How big of a problem is this? It depends. When we construct a toy problem ourselves, we can actively make sure that training and test set come from the very same distribution. On the other end of the spectrum are configurations where significant structural disparities are known to exist from the outset. In the latter case, the measures described in this chapter will be useful, but not sufficient to resolve the problem. Instead, expert domain knowledge and appropriate workflow (re-)design will be required.

Between both extremes, there is a wide range of possibilities. For example:

The second example should make clear that lack of generalization (a.k.a. overfitting1) – is anything but an exclusively technical problem. Insufficient representation, or even lack of representation, is one of the major manifestations of dataset bias. Among the measures intended to prevent overfitting we discuss below, just one – the most important of all – applies to the second scenario. (This book is dedicated to technical topics; but as emphasized in the preface, we all live in a “real world” that is not just extremely complex, but also, fraught with inequality, inequity, and injustice. However strong our technical focus, this is something we should never lose awareness of.)

The counter-measures I’ll be presenting can be ordered by stage in the machine learning workflow they apply to: data collection, data pre-processing, model definition, and model training.
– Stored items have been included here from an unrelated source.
/-- TBL, but for TBL_CMD. -/
def State.writeTBL (s : State) (a v : Nat) : State :=
  if halfOf a = .B ∧ tblOneHalf (inHalfA a) then s
  else if inHalfA a = rTBL_PAR_ERR .A then s.writeValid a v
  else s.storeReg a v

/-- BPM. -/
def State.writeBPM (s : State) (a v : Nat) : State :=
  let pl := halfOf a
  if inHalfA a = rBPM_LIST_ERR .A then s.writeValid a v
  else if inHalfA a = rBPM_MIN_RESET .A then
    [0, 1, 2, 3].foldl (fun s p => if bitOf v p then s.put (BPM_POOL_MINFREE_MINFREE pl p) (((s.plane pl).pool p).free) else s) s
  else s.storeReg a v

/-- SCH: a write of a shaper or a snare resets its level. -/
def State.writeSCH (s : State) (a v : Nat) : State :=
  if isShaper a then s.writeShaper a v else if isSnare a then s.writeSnare a v else s.storeReg a v

/-- CAR, but for CAR_CTL. -/
def State.writeCAR (s : State) (a v : Nat) : State := if a = rCAR_JOB_ERR then s.writeValid a v else s.storeReg a v

/-- FRE: a written generator forgets its twin records; recovery state is written through the Plane A half. -/
def State.writeFRE (s : State) (a v : Nat) : State :=
  match arrAt a (rFRE_GEN .A 0) 4 2048, arrIx (inHalfA a) (rFRE_REC_CFG .A 0) 0x20 2048 with
  | some g, _ => let s1 := s.storeReg a v; { s1 with gens := tabDel s1.gens g }
  | none, some (n, 4) => if halfOf a = .A ∧ bitOf v 31 then s.takeAny n else s
  | none, _ => s.storeReg a v

/-- PLC: BAL_LO stays at most BAL_HI. -/
def State.writePLC (s : State) (a v : Nat) : State :=
  -- PLC_QPL_EN5 ends at HV167: its bits 31:8 are reserved.
  let s1 := s.storeReg a (if a = rPLC_QPL_EN 5 then v % 256 else v)
  if a = rPLC_BAL ∧ s1.fld PLC_BAL_BAL_HI < s1.fld PLC_BAL_BAL_LO then s1.put PLC_BAL_BAL_LO (s1.fld PLC_BAL_BAL_HI) else s1

/-- FWL: a write of the IF4 limiter fills its bucket (R130, R405). -/
def State.writeFWL (s : State) (a v : Nat) : State :=
  if a = rFWL_CTL then (if bitOf v 0 then s.flushFlows else s)
  else
    let s1 := s.storeReg a v
    if a = rFWL_EXC_RATE ∨ a = rFWL_EXC_BURST then
      { s1 with if4Tokens := s1.fld FWL_EXC_BURST_BURST, frac := tabSet 0 s1.frac 0x3FFFFFF 0 }
    else s1

/-- BLF, but for BLF_CMD: the operand register holds a KCV in bits that no other operand uses, and the data window takes no
write while a command runs. -/
def State.writeBLF (s : State) (a v : Nat) : State :=
  if a = rBLF_CMD_ARG then s.setReg a (BitVec.ofNat 32 v)
  else if s.flag BLF_CMD_BUSY ∧ (arrAt a (rBLF_DATA 0) 4 1024).isSome then s
  else s.storeReg a v

/-- CPH. -/
def State.writeCPH (s : State) (a v : Nat) : State :=
  if a = rCPH_CTL then (if bitOf v 0 then s.writeAlarmClr else s)
  else if a = rCPH_CMD then s.writeCphCmd
  else if a = rCPH_ABORT then s.writeCphAbort v
  else if a = rCPH_CPL_POP then (if bitOf v 0 then s.popCpl else s)
  else s.storeReg a v

/-- The control register of an ETH or T1S port. -/
def State.writePortCtl (s : State) (port a v : Nat) : State :=
  -- HOLD_MS and ADMIN_DOWN act through their own operations, the other fields are stored.
  let s1 := s.storeReg a (setBits (setBits v 22 10 (bits (s.reg a).toNat 22 10)) 0 1 (bits (s.reg a).toNat 0 1))
  let s2 := s1.writeHoldMs port (bits v 22 10) false
  if s2.bitMoves (adminFld port) v then s2.writeAdmin port (bitOf v 0) else s2

/-- ETH and T1S. -/
def State.writePort (s : State) (a v : Nat) : State :=
  match arrIx a (rETH_CFG 0) 0x8000 24, arrIx a (rT1S_CFG 0) 0x10000 8 with
  | some (p, 4), _ => s.writePortCtl p a v
  | none, some (n, 8) => s.writePortCtl (24 + n) a v
  | _, _ => s.storeReg a v

/-- CAN. -/
def State.writeCAN (s : State) (a v : Nat) : State :=
  match arrIx a (rCAN_CFG 0) 0x8000 32 with
  | some (n, 0x20) =>
    let s1 := if bitOf v 2 then s.canFlush n else s
    let s2 := if bitOf v 1 then s1.canRecover n else s1
    if s2.bitMoves (CAN_CTL_ADMIN_DOWN n) v then s2.writeCanAdmin n (bitOf v 0) else s2
  | _ => s.storeReg a v

/-- LIN. -/
def State.writeLIN (s : State) (a v : Nat) : State :=
  match arrIx a (rLIN_CFG 0) 0x10000 16 with
  | some (n, 8) =>
    let s1 := (s.writeSchedSel n (bits v 4 2)).writeSchedRun n (bitOf v 3)
    if s1.bitMoves (LIN_CTL_ADMIN_DOWN n) v then s1.writeLinAdmin n (bitOf v 0) else s1
  | _ => s.storeReg a v

/-- NMW. -/
def State.writeNMW (s : State) (a v : Nat) : State :=
  match arrIx a (rNMW_NC_STATE 0) 0x100 16 with
  | some (c, 4) => s.writeNmReq c (bitOf v 0)
  | _ =>
    if a = rNMW_WREC_POP then (if bitOf v 0 then s.popWrec else s)
    else if a = rNMW_AO_SNAP then (if bitOf v 0 then s.writeAoSnap else s)
    else s.storeReg a v
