/-- Debug and the application cores: an attempt to authenticate clears the signature, draws a new nonce and gives its RESULT by slot 7 alone;
a halt halts the cluster; actions are recorded up to 256, and a further one sets OVERFLOW; a resume ends the halt and, after an overflow, restores the other cores;
the RUN bits start application cores or withdraw their sources, and stay 0 in the safe state (R459, R464, R465, R467, R478). -/
def Obligations.DebugAndApplicationCores : Prop := ∀ (s : State) (r : Requester) (run n a : Nat) (k : KeyHalf) (good : Bool) (act : DebugAct),
    (s.reaches r rDBG_AUTH → (s.slot 7).cur = none ∨ s.orphaned 7 = true ∨
        (∃ k0, (s.slot 7).cur = some k0 ∧ bitOf k0.usage 4 = false) → ∃ t, exec (.dbgAuthGo r) s = .next t ∧
      t.fld DBG_AUTH_RESULT = 3 ∧ t.flag DBG_STATUS_AUTH = s.flag DBG_STATUS_AUTH ∧
      t.window (rDBG_NONCE 0) 16 = (s.random 16).2 ∧ (∀ i, i < 24 → t.reg (rDBG_SIG i) = 0) ∧ t.free = s.free + 16 ∧
      { t with regs := s.regs, free := s.free } = s) ∧
    (s.reaches r rDBG_AUTH → (s.slot 7).cur = some k → s.orphaned 7 = false → bitOf k.usage 4 = true →
      good = ecVerify true k.pub (sha384 (devUid ++ s.window (rDBG_NONCE 0) 16)) (s.window (rDBG_SIG 0) 96) →
      ∃ t, exec (.dbgAuthGo r) s = .next t ∧ t.fld DBG_AUTH_RESULT = (if good then 1 else 2) ∧
        t.flag DBG_STATUS_AUTH = (good || s.flag DBG_STATUS_AUTH) ∧ t.window (rDBG_NONCE 0) 16 = (s.random 16).2 ∧
        (∀ i, i < 24 → t.reg (rDBG_SIG i) = 0) ∧ { t with regs := s.regs, free := s.free } = s) ∧
    (s.flag DBG_STATUS_AUTH = false → exec (.debugAction act) s = .next s) ∧
    (s.flag DBG_STATUS_AUTH = true → s.splitOn = false → s.flag DBG_STATUS_OVERFLOW = false →
      (s.tri.replay.length < 256 → ∃ t, exec (.debugAction act) s = .next t ∧
        t.flag DBG_STATUS_HALTED = (decide (act = .halt) || s.flag DBG_STATUS_HALTED) ∧ t.tri = { s.tri with replay := s.tri.replay ++ [act] } ∧
        t.fld DBG_STATUS_REPLAY_USED = s.tri.replay.length + 1 ∧
        t.fld TRI_DEBUG_ACT_CNT_VAL = (s.fld TRI_DEBUG_ACT_CNT_VAL + 1) % 2 ^ 32 ∧ { t with regs := s.regs, tri := s.tri } = s ∧
        s.RegsBut t [rDBG_STATUS, rTRI_DEBUG_ACT_CNT]) ∧
      (256 ≤ s.tri.replay.length → ∃ t, exec (.debugAction act) s = .next t ∧
        t.flag DBG_STATUS_HALTED = (decide (act = .halt) || s.flag DBG_STATUS_HALTED) ∧
        t.flag DBG_STATUS_OVERFLOW = true ∧ s.OnlyRegs t [rDBG_STATUS])) ∧
    (s.flag DBG_STATUS_HALTED = false → exec .debugResume s = .next s) ∧
    (s.flag DBG_STATUS_HALTED = true → s.splitOn = false →
      (s.flag DBG_STATUS_OVERFLOW = false → s.tri.replay.length < 256 → ∃ t, exec .debugResume s = .next t ∧
        t.flag DBG_STATUS_HALTED = false ∧ t.fld DBG_STATUS_REPLAY_USED = 0 ∧ t.tri = { s.tri with replay := [] } ∧
        t.fld TRI_DEBUG_ACT_CNT_VAL = (s.fld TRI_DEBUG_ACT_CNT_VAL + 1) % 2 ^ 32 ∧ { t with regs := s.regs, tri := s.tri } = s ∧
        s.RegsBut t [rDBG_STATUS, rTRI_DEBUG_ACT_CNT]) ∧
      (s.flag DBG_STATUS_OVERFLOW = true ∨ 256 ≤ s.tri.replay.length → s.fld TRI_STATUS_FENCED = 0 → ∃ t, exec .debugResume s = .next t ∧
        t.flag DBG_STATUS_HALTED = false ∧ t.flag DBG_STATUS_OVERFLOW = false ∧ t.fld DBG_STATUS_REPLAY_USED = 0 ∧
        t.tri.resync = some ([1, 2], 0) ∧ t.tri.replay = [] ∧ { t with regs := s.regs, tri := s.tri } = s ∧ s.RegsBut t [rDBG_STATUS])) ∧
    (s.reaches r rTRI_AP_CTL →
      (s.flag GLB_DEVSTATE_SAFE = true → exec (.triApCtlWrite r run) s = .next s) ∧
      (s.flag GLB_DEVSTATE_SAFE = false → ∃ t, exec (.triApCtlWrite r run) s = .next t ∧ t.fld TRI_AP_CTL_RUN = run % 16 ∧
        (n < 512 → 3 ≤ a → a < 7 → bitOf run (a - 3) = false → s.srcIs n stDELIVERED = true →
          s.fld (CLP_SRC_CFG_DLV_TGT n) = a → t.srcIs n stPENDING = true) ∧
        (n < 512 → s.srcIs n stDELIVERED = false ∨ s.fld (CLP_SRC_CFG_DLV_TGT n) < 3 →
          t.reg (rCLP_SRC_CFG n) = s.reg (rCLP_SRC_CFG n))))

/-! ## Clapper -/

/-- The states of a source: a signal takes it from IDLE to PENDING or marks AGAIN, a completion by the target that holds it takes it back by
its signal or AGAIN, any other completion is counted, and a write of its configuration clears a PENDING source with EN and starts one
whose level is asserted. A reserved source never changes (R472, R473, R480).
Routing and the targets: a PENDING source goes to a target that may take it with the lowest running priority, which leaves WFI; under
HOLD nothing is delivered; a source without a powered target wakes WAKE_TGT once; a target that is powered down loses its sources, which
are counted; an interval that ends opens its target; WFI is entered only with nothing delivered (R474–R479). -/
def Obligations.ClapperDeliversSources : Prop :=
  (∀ (s : State) (r : Requester) (n v tg : Nat), n < 512 →
    (srcExists n = false ∨ s.domOn 9 = false → exec (.sourceSignalChange n) s = .next s) ∧
    (srcExists n = true → s.domOn 9 = true → ∃ t, exec (.sourceSignalChange n) s = .next t ∧
      t.pulses = s.pulses.filter (· != n) ∧ { t with regs := s.regs, clp := s.clp, pulses := s.pulses } = s ∧
      s.RegsBut t [rCLP_SRC_CFG n] ∧
      (s.srcOn n = false → t.reg (rCLP_SRC_CFG n) = s.reg (rCLP_SRC_CFG n)) ∧
      (s.srcOn n = true → s.srcSignal n = false → t.reg (rCLP_SRC_CFG n) = s.reg (rCLP_SRC_CFG n)) ∧
      (s.srcOn n = true → s.srcSignal n = true → s.srcIs n stIDLE = true →
        s.flag (CLP_SRC_CFG_TRIG n) = false ∨ s.clp.high.contains n = false → t.srcIs n stPENDING = true) ∧
      (s.srcOn n = true → s.srcSignal n = true → s.srcIs n stDELIVERED = true → s.flag (CLP_SRC_CFG_TRIG n) = true →
        s.clp.high.contains n = false → t.flag (CLP_SRC_CFG_AGAIN n) = true ∧ t.srcIs n stDELIVERED = true)) ∧
    (s.tgtExists tg = true → s.reaches r (rCLP_TGT_CPL tg) →
      (s.srcIs n stDELIVERED = false ∨ s.fld (CLP_SRC_CFG_DLV_TGT n) ≠ tg → ∃ t, exec (.clpComplete r tg n) s = .next t ∧
        t.fld CLP_CPL_ERR_CNT_VAL = (s.fld CLP_CPL_ERR_CNT_VAL + 1) % 2 ^ 32 ∧ s.OnlyRegs t [rCLP_CPL_ERR_CNT]) ∧
      (s.srcIs n stDELIVERED = true → s.fld (CLP_SRC_CFG_DLV_TGT n) = tg → ∃ t, exec (.clpComplete r tg n) s = .next t ∧
        t.fld (CLP_SRC_CFG_DLV_TGT n) = 0 ∧ t.flag (CLP_SRC_CFG_TRIG n) = s.flag (CLP_SRC_CFG_TRIG n) ∧
        { t with regs := s.regs, clp := s.clp } = s ∧ s.RegsBut t [rCLP_SRC_CFG n] ∧
        (s.srcOn n = false → t.srcIs n stIDLE = true ∧ t.flag (CLP_SRC_CFG_AGAIN n) = false) ∧
        (s.srcOn n = true → s.flag (CLP_SRC_CFG_TRIG n) = true →
          t.srcIs n (if s.flag (CLP_SRC_CFG_AGAIN n) then stPENDING else stIDLE) = true ∧ t.flag (CLP_SRC_CFG_AGAIN n) = false) ∧
        (s.srcOn n = true → s.flag (CLP_SRC_CFG_TRIG n) = false →
          t.srcIs n (if s.srcSignal n then stPENDING else stIDLE) = true))) ∧
    (s.reaches r (rCLP_SRC_CFG n) →
      (srcExists n = false → exec (.sourceCfgWrite r n v) s = .next s) ∧
      (srcExists n = true → ∃ t, exec (.sourceCfgWrite r n v) s = .next t ∧ t.flag (CLP_SRC_CFG_EN n) = bitOf v 31 ∧
        t.flag (CLP_SRC_CFG_TRIG n) = bitOf v 30 ∧ t.fld (CLP_SRC_CFG_PRIO n) = bits v 16 4 ∧
        t.fld (CLP_SRC_CFG_TGT_MASK n) = bits v 0 7 ∧ t.fld (CLP_SRC_CFG_WAKE_TGT n) = bits v 24 3 ∧
        t.flag (CLP_SRC_CFG_WAKE_EN n) = (bitOf v 29 && bitOf (bits v 0 7) (bits v 24 3)) ∧
        (∀ m, m < 512 → m ≠ n → t.reg (rCLP_SRC_CFG m) = s.reg (rCLP_SRC_CFG m)) ∧
        (bitOf v 31 = false → s.srcIs n stPENDING = true → t.srcIs n stIDLE = true) ∧
        (s.srcIs n stDELIVERED = true → t.srcIs n stDELIVERED = true) ∧
        (bitOf v 31 = true → bitOf v 30 = false → bits v 16 4 ≠ 0 → s.srcIs n stIDLE = true → s.srcSignal n = true →
          t.srcIs n stPENDING = true)))) ∧
  (∀ (s : State) (r : Requester) (n u tg : Nat) (hold : Bool),
    (s.domOn 9 = false → exec .routePending s = .next s) ∧
    (s.domOn 9 = true → s.flag CLP_CTL_HOLD = false → s.pendingSrcs = [n] → u < 7 → s.couldTake n u = true →
      s.tgtOpen u = true ∨ s.bypasses n u = true →
      ∃ t x, exec .routePending s = .next t ∧ x < 7 ∧ s.couldTake n x = true ∧
        (s.tgtOpen x = true ∨ s.bypasses n x = true) ∧ s.runPrio x ≤ s.runPrio u ∧ t.srcIs n stDELIVERED = true ∧
        t.fld (CLP_SRC_CFG_DLV_TGT n) = x ∧ t.flag (CLP_TGT_STAT_WFI x) = false ∧ t.clp.order.getLast? = some x ∧
        { t with regs := s.regs, clp := s.clp } = s ∧ s.RegsBut t [rCLP_SRC_CFG n, rCLP_TGT_STAT x]) ∧
    (s.domOn 9 = true → s.flag CLP_CTL_HOLD = true → ∃ t, exec .routePending s = .next t ∧
      (∀ m, m < 512 → t.reg (rCLP_SRC_CFG m) = s.reg (rCLP_SRC_CFG m)) ∧
      s.RegsBut t [rCLP_WAKE_CNT, rTRI_AP_CTL]) ∧
    (s.domOn 9 = true → s.pendingSrcs = [n] → (∀ x, x < 7 → bitOf (s.fld (CLP_SRC_CFG_TGT_MASK n)) x = true →
        s.tgtPowered x = false) → s.flag (CLP_SRC_CFG_WAKE_EN n) = true → s.clp.woke.contains n = false →
      ∃ t, exec .routePending s = .next t ∧ t.srcIs n stPENDING = true ∧
        t.fld CLP_WAKE_CNT_VAL = (s.fld CLP_WAKE_CNT_VAL + 1) % 2 ^ 32 ∧ t.clp.woke.contains n = true ∧
        (3 ≤ s.fld (CLP_SRC_CFG_WAKE_TGT n) → s.fld (CLP_SRC_CFG_WAKE_TGT n) < 7 → s.flag GLB_DEVSTATE_SAFE = false →
          bitOf (t.fld TRI_AP_CTL_RUN) (s.fld (CLP_SRC_CFG_WAKE_TGT n) - 3) = true)) ∧
    (tg < 7 → s.tgtPowered tg = false → ∃ t, exec (.targetPowerDown tg) s = .next t ∧
      t.flag (CLP_TGT_STAT_WFI tg) = false ∧
      t.fld CLP_REROUTE_CNT_VAL = (s.fld CLP_REROUTE_CNT_VAL + (s.deliveredTo tg).length) % 2 ^ 32 ∧
      { t with regs := s.regs, clp := s.clp } = s ∧
      (∀ m, m < 512 → s.srcIs m stDELIVERED = true → s.fld (CLP_SRC_CFG_DLV_TGT m) = tg →
        t.srcIs m stPENDING = true ∧ t.flag (CLP_SRC_CFG_AGAIN m) = s.flag (CLP_SRC_CFG_AGAIN m)) ∧
      (∀ m, m < 512 → s.srcIs m stDELIVERED = false ∨ s.fld (CLP_SRC_CFG_DLV_TGT m) ≠ tg →
        t.reg (rCLP_SRC_CFG m) = s.reg (rCLP_SRC_CFG m))) ∧
    (7 ≤ tg ∨ s.tgtPowered tg = true → exec (.targetPowerDown tg) s = .next s) ∧
    (s.reaches r rCLP_CTL → ∃ t, exec (.clpHoldWrite r hold) s = .next t ∧ t.flag CLP_CTL_HOLD = hold ∧ s.OnlyRegs t [rCLP_CTL]) ∧
    (∀ k, tabGet none s.clp.rounds tg = some k → s.fld (CLP_TGT_CFG_MOD_INT_US tg) * 1000 ≤ (s.clk + 2 ^ 64 - k) % 2 ^ 64 →
      ∃ t, exec (.moderationExpire tg) s = .next t ∧ t.clp.rounds = tabSet none s.clp.rounds tg none ∧
        { t.clp with rounds := s.clp.rounds } = s.clp ∧ { t with clp := s.clp } = s ∧ t.tgtOpen tg = true) ∧
    (s.modDue tg = false → exec (.moderationExpire tg) s = .next s) ∧
    (tg < 7 → s.tgtPowered tg = true → s.deliveredTo tg = [] → ∃ t, exec (.targetWfi tg) s = .next t ∧
      t.flag (CLP_TGT_STAT_WFI tg) = true ∧ s.OnlyRegs t [rCLP_TGT_STAT tg]) ∧
    (s.tgtPowered tg = false ∨ s.deliveredTo tg ≠ [] → exec (.targetWfi tg) s = .next s))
As you’ll be expecting by now, the most important measure, as hinted at above, is to collect more representative data.

16.1 The royal road: more – and more representative! – data

Depending on your situation, you may be forced to work with pre-existing datasets. In that case, you may still have the option of supplementing external sources with data you’ve collected yourself, albeit of lesser quantity.

In the next chapter, we’ll encounter the technique of transfer learning. Transfer learning means making use of pre-trained models, employing them as feature extractors for your “downstream” task. Often, these models have been trained on huge datasets. In consequence, they are not just “very good at what they do”, but they also generalize to unseen data – provided the new data are similar to those they have been trained on. What if they’re not? For many tasks, it will still be possible to make use of a pre-trained model: Take it the way it comes, and go on training it – but now, adding in the kinds of data you want it to generalize to.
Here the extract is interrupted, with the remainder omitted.